Previous systematic reviews have assessed the role of artificial intelligence in autism classification, yet few have addressed the comparative performance of radiomics and deep learning. For example, the authors of [26] evaluate the diagnostic performance of 134 MRI-based machine and deep learning methods for identifying autism, with a focus on sensitivity, specificity, and heterogeneity across studies using different MRI modalities, but do not analyze ML-DL separately.
Machine learning applications to MRI have been reviewed in [27], highlighting improved diagnostic performance in structural compared to functional modalities and noting methodological heterogeneity with a focus on machine learning without differentiation between deep learning architectures. Another study [28] focused on deep learning applied only to resting-state fMRI and reported consistently high classification accuracy across architectures, while others [29] have briefly reviewed AI-based imaging tools for early autism detection, referencing both radiomics and DL, but without a direct comparison. That review also addressed the types of imaging markers associated with autism and the relevance of parcellation strategies. The authors of [30] focused on the application of deep learning techniques for the automatic diagnosis and rehabilitation of autism. It is also discussed how DL models like CNNs and autoencoders have been used to automatically extract and classify features, often outperforming traditional ML approaches, while the authors of [31] reviewed the use of vision transformer architectures for autism classification from neuroimaging data, highlighting their potential to capture distributed neural patterns more effectively than traditional CNNs.
Despite increasing interest in AI-based neuroimaging for autism, the authors are not aware of prior reviews systematically comparing radiomics, deep learning, and hybrid (radiomics used in deep learning) models in terms of methodology, performance, interpretability, and modality-specific applications. A comparison of these approaches could be beneficial because previous reviews have focused on radiomics and deep learning in isolation without providing a cohesive framework for evaluating their relative strengths and limitations, while hybrid models have not been sufficiently highlighted, possibly limiting progress toward clinically applicable AI tools in autism diagnostics. Furthermore, the distribution of these computational approaches across structural, functional, and diffusion MRI has not been thoroughly mapped. Methodological robustness, cohort size, and clinical relevance are also inconsistently reported across studies. This review attempts to address these gaps by providing a structured, modality-stratified comparison of radiomics-based machine learning and deep learning studies in autism classification.
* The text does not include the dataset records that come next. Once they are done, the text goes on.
/-- R207, R208, R210, R72 (decision D33): `get_gi` and `get_stats` are sequences of single reads. That the first action opens the
call for the caller, with nothing read yet, and changes nothing else, is the model's reading (assumption 10). -/
def Obligations.FieldwiseGettersBeginTheirReads : Prop :=
  ∀ s : State,
    (∃ t, exec .getGi s = .next t ∧ t = { s with calls := t.calls } ∧
      callOf s.caller t = some (.gi (List.replicate s.params.nch none)) ∧
      ∀ c, c ≠ s.caller → callOf c t = callOf c s) ∧
    (∃ t, exec .getStats s = .next t ∧ t = { s with calls := t.calls } ∧
      callOf s.caller t = some (.stats {}) ∧ ∀ c, c ≠ s.caller → callOf c t = callOf c s)

/-- R207, R72 (decisions D14, D33): a `get_gi` whose channels are read one after another in any order, with no other action between,
returns the published levels in channel order. That the call returns with its last read is the model's reading (assumption
10). -/
def Obligations.GetGiReturnsTheLevelsInAnyReadOrder : Prop :=
  ∀ (s : State) (c : Ctx) (order : List Nat) (rest : List Event), 1 ≤ s.params.nch → s.bright.length = s.params.nch →
    callOf c s = some (.gi (List.replicate s.params.nch none)) → order.Perm (List.range s.params.nch) →
    s.script = order.map (Event.readGi c) ++ rest →
    ∃ t, runSteps s.params.nch s = .next t ∧ callOf c t = none ∧
      t = { s with script := rest, out := .gi c s.bright :: s.out, calls := t.calls } ∧ ∀ d, d ≠ c → callOf d t = callOf d s

/-- R208, R72 (decisions D22, D33): a `get_stats` whose fields are read one after another in any order, with no other action between,
returns the diagnostics record, with its optional half exactly when `DIAG` is present. That the call returns with its last
read, and reads only the fields that exist, is the model's reading (assumption 10). -/
def Obligations.GetStatsReturnsTheRecordInAnyReadOrder : Prop :=
  ∀ (s : State) (c : Ctx) (order : List StatField) (rest : List Event), callOf c s = some (.stats {}) →
    order.Perm (statFields s.params) → s.script = order.map (Event.readStat c) ++ rest →
    ∃ t, runSteps order.length s = .next t ∧ callOf c t = none ∧
      t = { s with script := rest, out := .stats c (statsNow s) :: s.out, calls := t.calls } ∧ ∀ d, d ≠ c → callOf d t = callOf d s

/-- R202: `reset_overflow` clears the flag and nothing else. -/
def Obligations.ResetOverflowClearsTheFlag : Prop :=
  ∀ s : State, s.caller ≠ .callback → exec .resetOverflow s = .next { s with overflowFlag := false }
In doing so, it aims to offer insights into their respective capabilities and potential as objective, neuroimaging AI-based diagnostic tools.

2. Materials and Methods

2.1. Selection Criteria

A systematic literature review was conducted across relevant databases (PubMed, IEEE Xplore, and Google Scholar) by two reviewers to identify peer-reviewed articles published between 2011 and 2025. The search aimed to capture studies on MRI-based classification of autism using radiomics, machine learning (ML), and deep learning (DL) methods. The search strategy used a combination of Medical Subject Heading (MeSH) terms and free-text keywords, including “autism” OR “autism spectrum disorder” OR “autism” “AND” “MRI” OR “magnetic resonance imaging” “AND” “classification” OR “diagnosis” OR “prediction” “AND” “radiomics” OR “machine learning” OR “deep learning” OR “artificial intelligence”. Filters were applied to include only original articles, conference proceedings, and systematic reviews and to exclude case reports, non-peer-reviewed material, and non-English publications. Additional references were identified through manual screening of relevant bibliographies. The initial database search identified n = 355 unique hits relevant to “autism + MRI+ classification + radiomics/ML/DL”. After removing duplicates (n = 222), n = 133 records remained for title and abstract screening. Of these, n = 56 were excluded based on irrelevance to MRI, autism, or AI methods. The full texts of 77 articles were assessed for eligibility, resulting in the exclusion of 28 studies due to insufficient methodological detail, lack of quantitative data, or not meeting inclusion criteria, resulting in the inclusion of a total of 49 studies (Figure 1).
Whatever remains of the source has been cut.